■ YOUR ASSIGNMENT: Every line from the one with "unfold tick msTick" to the one with "(x : execPowerLoss", including those two, is to be copied exactly; all other lines of the entries below are left out.

####################

theorem kept_carrySetConfig (count : Nat) (gs : List SettingGiven) (hs : P s) :
    P (carrySetConfig count gs s).state := by
  unfold carrySetConfig
  split
  · exact hs
  · split
    · exact hs
    · split
      · exact hs
      · rename_i hf
        exact hP.settings _ (fun hc => Settings.foldl_give_ok hc (firstFailing_none hf)) hs

theorem kept_beginSave (q : Request) (hs : P s) : P (beginSave q s) := by
  unfold beginSave
  have f_save := @kept_set_save P hP
  grind

theorem kept_clearBlocks (hs : P s) : P (clearBlocks s) := by
  unfold clearBlocks
  have h0 := kept_clearLine hP .lp2 (kept_clearLine hP .lp1 (hP.cleared (kept_clearDirectory hP hs)))
  have h1 := hP.log [] (.inl (by simp)) (by simp) (kept_clearSweep hP h0)
  exact kept_clearFlags hP (kept_beginWindow hP (kept_foldl hP (fun p h => kept_clearPort hP p h) _ h1))

theorem kept_clearAll (q : Request) (hs : P s) : P (clearAll q s) := by
  unfold clearAll
  have k_clearBlocks := @kept_clearBlocks P hP
  have k_loseHeld := @kept_loseHeld P hP
  have k_sendReply := @kept_sendReply P hP
  have f_heldReply := @kept_set_heldReply P hP
  grind

theorem kept_execEditEntries {t : State} (x : execEditEntries s = .next t) (hs : P s) : P t := by
  cases x
  exact kept_whenActive hP (fun h => kept_carry hP (fun _ _ _ h => kept_carryEdits hP _ _ h) h) hs

theorem kept_execMalformedRequestTaken {t : State} (x : execMalformedRequestTaken s = .next t)
    (hs : P s) :
    P t := by
  simp only [execMalformedRequestTaken, whenActive, Host.Outcome.next.injEq] at x
  subst x
  have k_takeMalformed := @kept_takeMalformed P hP
  grind

theorem kept_execPurgeLearned {t : State} (x : execPurgeLearned s = .next t) (hs : P s) : P t := by
  cases x
  exact kept_whenActive hP (fun h => kept_carry hP (fun _ _ _ h => kept_carryPurgeLearned hP h) h) hs

theorem kept_execReadEntries {t : State} (x : execReadEntries s = .next t) (hs : P s) : P t := by
  cases x
  exact kept_whenActive hP (fun h => kept_carry hP (fun _ _ _ h => kept_carryReadEntries hP _ _ _ h) h) hs

theorem kept_execFindEntry {t : State} (x : execFindEntry s = .next t) (hs : P s) : P t := by
  cases x
  exact kept_whenActive hP (fun h => kept_carry hP (fun _ _ _ h => kept_carryFindEntry hP _ _ _ h) h) hs

theorem kept_execReadUnknownLog {t : State} (x : execReadUnknownLog s = .next t) (hs : P s) :
    P t := by
  cases x
  exact kept_whenActive hP (fun h => kept_carry hP (fun _ _ _ h => kept_carryReadUnknownLog hP _ h) h) hs

theorem kept_execReadJobs {t : State} (x : execReadJobs s = .next t) (hs : P s) : P t := by
  cases x
  exact kept_whenActive hP (fun h => kept_carry hP (fun _ _ _ h => kept_carryReadJobs hP _ _ _ h) h) hs

theorem kept_execHoldJob {t : State} (x : execHoldJob s = .next t) (hs : P s) : P t := by
  cases x
  exact kept_whenActive hP (fun h => kept_carry hP (fun _ _ _ h => kept_carryHoldJob hP _ h) h) hs

theorem kept_execReleaseJob {t : State} (x : execReleaseJob s = .next t) (hs : P s) : P t := by
  cases x
  exact kept_whenActive hP (fun h => kept_carry hP (fun _ _ _ h => kept_carryReleaseJob hP _ h) h) hs

theorem kept_execCancelJob {t : State} (x : execCancelJob s = .next t) (hs : P s) : P t := by
  cases x
  exact kept_whenActive hP (fun h => kept_carry hP (fun _ _ _ h => kept_carryCancelJob hP _ h) h) hs

theorem kept_execMoveJob {t : State} (x : execMoveJob s = .next t) (hs : P s) : P t := by
  cases x
  exact kept_whenActive hP (fun h => kept_carry hP (fun _ _ _ h => kept_carryMoveJob hP _ _ _ h) h) hs

theorem kept_execFlushSpool {t : State} (x : execFlushSpool s = .next t) (hs : P s) : P t := by
  cases x
  exact kept_whenActive hP (fun h => kept_carry hP (fun _ _ _ h => kept_carryFlush hP h) h) hs

theorem kept_execSetLine {t : State} (x : execSetLine s = .next t) (hs : P s) : P t := by
  cases x
  exact kept_whenActive hP (fun h => kept_carry hP (fun _ _ _ h => kept_carrySetLine hP _ _ _ _ h) h) hs

theorem kept_execResetLine {t : State} (x : execResetLine s = .next t) (hs : P s) : P t := by
  cases x
  exact kept_whenActive hP (fun h => kept_carry hP (fun _ _ _ h => kept_carryResetLine hP _ h) h) hs

theorem kept_execResumeLine {t : State} (x : execResumeLine s = .next t) (hs : P s) : P t := by
  cases x
  exact kept_whenActive hP (fun h => kept_carry hP (fun _ _ _ h => kept_carryResumeLine hP _ h) h) hs

theorem kept_execRotateLine {t : State} (x : execRotateLine s = .next t) (hs : P s) : P t := by
  cases x
  exact kept_whenActive hP (fun h => kept_carry hP (fun _ _ _ h => kept_carryRotateLine hP _ _ h) h) hs

theorem kept_execPeekNext {t : State} (x : execPeekNext s = .next t) (hs : P s) : P t := by
  cases x
  exact kept_whenActive hP (fun h => kept_carry hP (fun _ _ _ h => kept_carryPeekNext hP _ h) h) hs

theorem kept_execSetPort {t : State} (x : execSetPort s = .next t) (hs : P s) : P t := by
  cases x
  exact kept_whenActive hP (fun h => kept_carry hP (fun _ _ _ h => kept_settled hP (kept_carrySetPort hP _ _ _ _ h)) h) hs

theorem kept_execRestartPort {t : State} (x : execRestartPort s = .next t) (hs : P s) : P t := by
  cases x
  exact kept_whenActive hP (fun h => kept_carry hP (fun _ _ _ h => kept_settled hP (kept_carryRestartPort hP _ h)) h) hs

theorem kept_execRestartInterface {t : State} (x : execRestartInterface s = .next t) (hs : P s) :
    P t := by
  cases x
  exact kept_whenActive hP (fun h => kept_carry hP (fun _ _ _ h => kept_settled hP (kept_carryRestartInterface hP _ h)) h) hs

theorem kept_execReadPorts {t : State} (x : execReadPorts s = .next t) (hs : P s) : P t := by
  cases x
  exact kept_whenActive hP (fun h => kept_carry hP (fun _ _ _ h => kept_carryReadPorts hP _ h) h) hs

theorem kept_execLoadSteps {t : State} (x : execLoadSteps s = .next t) (hs : P s) : P t := by
  cases x
  exact kept_whenActive hP (fun h => kept_carry hP (fun _ _ _ h => kept_carryLoadSteps hP _ h) h) hs

theorem kept_execStartSweep {t : State} (x : execStartSweep s = .next t) (hs : P s) : P t := by
  cases x
  exact kept_whenActive hP (fun h => kept_carry hP (fun _ _ _ h => kept_carryStartSweep hP _ h) h) hs

theorem kept_execStopSweep {t : State} (x : execStopSweep s = .next t) (hs : P s) : P t := by
  cases x
  exact kept_whenActive hP
    (fun h => kept_resumeSweep hP (kept_carry hP (fun _ _ _ h => kept_stopSweep hP h) h)) hs

theorem kept_execRunStep {t : State} (x : execRunStep s = .next t) (hs : P s) : P t := by
  cases x
  exact kept_whenActive hP (fun h => kept_carry hP (fun _ _ _ h => kept_carryRunStep hP _ h) h) hs

theorem kept_execReadSweep {t : State} (x : execReadSweep s = .next t) (hs : P s) : P t := by
  cases x
  exact kept_whenActive hP (fun h => kept_carry hP (fun _ _ _ h => h) h) hs

theorem kept_execReadEvents {t : State} (x : execReadEvents s = .next t) (hs : P s) : P t := by
  cases x
  exact kept_whenActive hP (fun h => kept_carry hP (fun _ _ _ h => kept_carryReadEvents hP _ h) h) hs

theorem kept_execSetEventMask {t : State} (x : execSetEventMask s = .next t) (hs : P s) : P t := by
  cases x
  exact kept_whenActive hP (fun h => kept_carry hP (fun _ _ _ h => kept_carrySetEventMask hP _ h) h) hs

theorem kept_execReadConfig {t : State} (x : execReadConfig s = .next t) (hs : P s) : P t := by
  cases x
  exact kept_whenActive hP (fun h => kept_carry hP (fun _ _ _ h => h) h) hs

theorem kept_execSetConfig {t : State} (x : execSetConfig s = .next t) (hs : P s) : P t := by
  cases x
  exact kept_whenActive hP (fun h => kept_carry hP (fun _ _ _ h => kept_carrySetConfig hP _ _ h) h) hs

theorem kept_execSaveImage {t : State} (x : execSaveImage s = .next t) (hs : P s) : P t := by
  cases x
  exact kept_whenActive hP (fun h => kept_takeCall hP (fun _ _ _ h => kept_beginSave hP _ h) h) hs

theorem kept_execClearAll {t : State} (x : execClearAll s = .next t) (hs : P s) : P t := by
  cases x
  exact kept_whenActive hP (fun h => kept_takeCall hP (fun _ _ _ h => kept_clearAll hP _ h) h) hs

/-! ### Counters -/

theorem kept_clearCounts : ∀ (cs : List Counter) {s : State}, P s → P (clearCounts cs s)
  | [], _, h => h
  | c :: cs, _, h => kept_clearCounts cs (hP.clear c h)

theorem kept_carryReadCounters (side : Side) (group : Nat) (clear : Bool) (hs : P s) :
    P (carryReadCounters side group clear s).state := by
  unfold carryReadCounters
  try simp only [Carried.refuse, Carried.refuseAt, Carried.done]
  have k_clearCounts := @kept_clearCounts P hP
  have k_refuse := @kept_refuse P hP
  grind

theorem kept_execReadCounters {t : State} (x : execReadCounters s = .next t) (hs : P s) : P t := by
  cases x
  exact kept_whenActive hP (fun h => kept_carry hP (fun _ _ _ h => kept_carryReadCounters hP _ _ _ h) h) hs

/-! ### Power -/

theorem kept_release (hs : P s) : P (release s) :=
  kept_foldl hP (fun i h => kept_reportSignals hP i h) _ (kept_set_loading hP true hs)

theorem kept_powerOn (hs : P s) : P (powerOn s) := by
  have h0 := hP.reset (kept_set_powered hP true hs)
  unfold powerOn
  split
  · exact hs
  · dsimp only
    split
    · exact h0
    · exact kept_release hP h0

theorem kept_resetAssert (hs : P s) : P (resetAssert s) := by
  have h0 := kept_set_resetLow hP true hs
  unfold resetAssert
  split
  · exact hs
  · split
    · exact hP.reset h0
    · exact h0

theorem kept_resetRelease (hs : P s) : P (resetRelease s) := by
  have h0 := kept_set_resetLow hP false hs
  unfold resetRelease
  split
  · split
    · exact kept_release hP (hP.reset h0)
    · exact h0
  · exact hs

theorem kept_powerLoss (hs : P s) : P (powerLoss s) := by
  unfold powerLoss
  split
  · exact hP.reset (kept_set_powered hP false hs)
  · exact hs

theorem kept_tick (hs : P s) : P (tick s) := by
  refine hP.rest hs ?_
  unfold tick msTick
  dsimp only
  split <;> rfl

theorem kept_idle (hs : P s) : P (idle s) := by
  unfold idle
  simp only [whenActive]
  have k_tick := @kept_tick P hP
  grind

theorem kept_execPowerOn {t : State} (x : execPowerOn s = .next t) (hs : P s) : P t := by
  simp only [execPowerOn, whenActive, Host.Outcome.next.injEq] at x
  subst x
  have k_powerOn := @kept_powerOn P hP
  grind

theorem kept_execResetAssert {t : State} (x : execResetAssert s = .next t) (hs : P s) : P t := by
  simp only [execResetAssert, whenActive, Host.Outcome.next.injEq] at x
  subst x
  have k_resetAssert := @kept_resetAssert P hP
  grind

theorem kept_execResetRelease {t : State} (x : execResetRelease s = .next t) (hs : P s) : P t := by
  simp only [execResetRelease, whenActive, Host.Outcome.next.injEq] at x
  subst x
  have k_resetRelease := @kept_resetRelease P hP
  grind

theorem kept_execPowerLoss {t : State} (x : execPowerLoss s = .next t) (hs : P s) : P t := by
  simp only [execPowerLoss, whenActive, Host.Outcome.next.injEq] at x
  subst x
  have k_powerLoss := @kept_powerLoss P hP
  grind

/-- A property that each basic write keeps is kept by every command. -/
theorem kept_exec {c : Instr} {t : State} (x : exec c s = .next t) (hs : P s) : P t := by
  cases c with
  | powerOn => exact kept_execPowerOn hP x hs
  | resetAssert => exact kept_execResetAssert hP x hs
  | resetRelease => exact kept_execResetRelease hP x hs
  | imageLoadEnd r => exact kept_execImageLoadEnd hP _ x hs
  | carrierRise x => exact kept_execCarrierRise hP _ x hs
  | coaxByte x b => exact kept_execCoaxByte hP _ _ x hs
  | carrierFall x => exact kept_execCarrierFall hP _ x hs
  | segmentTakeFrame x => exact kept_execSegmentTakeFrame hP _ x hs
  | deferQuiet x => exact kept_execDeferQuiet hP _ x hs
  | segmentSent x => exact kept_execSegmentSent hP _ x hs
  | collision x => exact kept_execCollision hP _ x hs
  | retryWaitExpiry x => exact kept_execRetryWaitExpiry hP _ x hs
  | stuck x => exact kept_execStuck hP _ x hs
  | stuckHeld x => exact kept_execStuckHeld hP _ x hs
  | unterminated x => exact kept_execUnterminated hP _ x hs
  | signalPresent l => exact kept_execSignalPresent hP _ x hs
  | signalLost l => exact kept_execSignalLost hP _ x hs
  | retrainPauseExpiry l => exact kept_execRetrainPauseExpiry hP _ x hs
  | trained l => exact kept_execTrained hP _ x hs
  | trainingTimeout l => exact kept_execTrainingTimeout hP _ x hs
  | frameStart l => exact kept_execFrameStart hP _ x hs
  | linkByte l b => exact kept_execLinkByte hP _ _ x hs
  | symbolError l => exact kept_execSymbolError hP _ x hs
  | frameEnd l => exact kept_execFrameEnd hP _ x hs
  | linkTakeFrame l => exact kept_execLinkTakeFrame hP _ x hs
  | linkSent l => exact kept_execLinkSent hP _ x hs
  | gapExpiry l => exact kept_execGapExpiry hP _ x hs
  | clockLoss i => exact kept_execClockLoss hP _ x hs
  | clockHoldExpiry i => exact kept_execClockHoldExpiry hP _ x hs
  | takeFrame p commission => exact kept_execTakeFrame hP _ _ x hs
  | arrivalTimeout => exact kept_execArrivalTimeout hP x hs
  | aging => exact kept_execAging hP x hs
  | setStation e => exact kept_execSetStation hP _ x hs
  | setAlias e => exact kept_execSetAlias hP _ x hs
  | delete index => exact kept_execDelete hP _ x hs
  | setRights index manager print => exact kept_execSetRights hP _ _ _ x hs
  | release index => exact kept_execRelease hP _ x hs
  | quarantine index => exact kept_execQuarantine hP _ x hs
  | purgeLearned => exact kept_execPurgeLearned hP x hs
  | readEntries => exact kept_execReadEntries hP x hs
  | findEntry => exact kept_execFindEntry hP x hs
  | readUnknownLog => exact kept_execReadUnknownLog hP x hs
  | readJobs => exact kept_execReadJobs hP x hs
  | holdJob => exact kept_execHoldJob hP x hs
  | releaseJob => exact kept_execReleaseJob hP x hs
  | cancelJob => exact kept_execCancelJob hP x hs
  | moveJob => exact kept_execMoveJob hP x hs
  | flushSpool => exact kept_execFlushSpool hP x hs
  | ackPulse n => exact kept_execAckPulse hP _ x hs
  | ackTimeout n => exact kept_execAckTimeout hP _ x hs
  | selectChange n level => exact kept_execSelectChange hP _ _ x hs
  | paperOutChange n level => exact kept_execPaperOutChange hP _ _ x hs
  | faultChange n level => exact kept_execFaultChange hP _ _ x hs
  | busyChange n level => exact kept_execBusyChange hP _ _ x hs
  | busyLimitExpiry n => exact kept_execBusyLimitExpiry hP _ x hs
  | stallRetryExpiry n => exact kept_execStallRetryExpiry hP _ x hs
  | initPulseEnd n => exact kept_execInitPulseEnd hP _ x hs
  | resetLine => exact kept_execResetLine hP x hs
  | setLine => exact kept_execSetLine hP x hs
  | resumeLine => exact kept_execResumeLine hP x hs
  | rotateLine => exact kept_execRotateLine hP x hs
  | peekNext => exact kept_execPeekNext hP x hs
  | windowExpiry => exact kept_execWindowExpiry hP x hs
  | minuteExpiry => exact kept_execMinuteExpiry hP x hs
  | testFrameTimer p => exact kept_execTestFrameTimer hP _ x hs
  | testFrameRetry p => exact kept_execTestFrameRetry hP _ x hs
  | holdTimerExpiry p => exact kept_execHoldTimerExpiry hP _ x hs
  | setPort => exact kept_execSetPort hP x hs
  | restartPort => exact kept_execRestartPort hP x hs
  | restartInterface => exact kept_execRestartInterface hP x hs
  | readPorts => exact kept_execReadPorts hP x hs
  | intervalExpiry => exact kept_execIntervalExpiry hP x hs
  | echoTimerExpiry => exact kept_execEchoTimerExpiry hP x hs
  | loadSteps => exact kept_execLoadSteps hP x hs
  | startSweep => exact kept_execStartSweep hP x hs
  | stopSweep => exact kept_execStopSweep hP x hs
  | runStep => exact kept_execRunStep hP x hs
  | readSweep => exact kept_execReadSweep hP x hs
  | readEvents => exact kept_execReadEvents hP x hs
  | setEventMask => exact kept_execSetEventMask hP x hs
  | readCounters => exact kept_execReadCounters hP x hs
  | readConfig => exact kept_execReadConfig hP x hs
  | setConfig => exact kept_execSetConfig hP x hs
  | saveImage => exact kept_execSaveImage hP x hs
  | saveComplete r => exact kept_execSaveComplete hP _ x hs
  | clearAll => exact kept_execClearAll hP x hs
  | editEntries => exact kept_execEditEntries hP x hs
  | malformedRequestTaken => exact kept_execMalformedRequestTaken hP x hs
  | powerLoss => exact kept_execPowerLoss hP x hs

####################

■ RESPONSE AREA:
  unfold tick msTick
  dsimp only
  split <;> rfl

theorem kept_idle (hs : P s) : P (idle s) := by
  unfold idle
  simp only [whenActive]
  have k_tick := @kept_tick P hP
  grind

theorem kept_execPowerOn {t : State} (x : execPowerOn s = .next t) (hs : P s) : P t := by
  simp only [execPowerOn, whenActive, Host.Outcome.next.injEq] at x
  subst x
  have k_powerOn := @kept_powerOn P hP
  grind

theorem kept_execResetAssert {t : State} (x : execResetAssert s = .next t) (hs : P s) : P t := by
  simp only [execResetAssert, whenActive, Host.Outcome.next.injEq] at x
  subst x
  have k_resetAssert := @kept_resetAssert P hP
  grind

theorem kept_execResetRelease {t : State} (x : execResetRelease s = .next t) (hs : P s) : P t := by
  simp only [execResetRelease, whenActive, Host.Outcome.next.injEq] at x
  subst x
  have k_resetRelease := @kept_resetRelease P hP
  grind

theorem kept_execPowerLoss {t : State} (x : execPowerLoss s = .next t) (hs : P s) : P t := by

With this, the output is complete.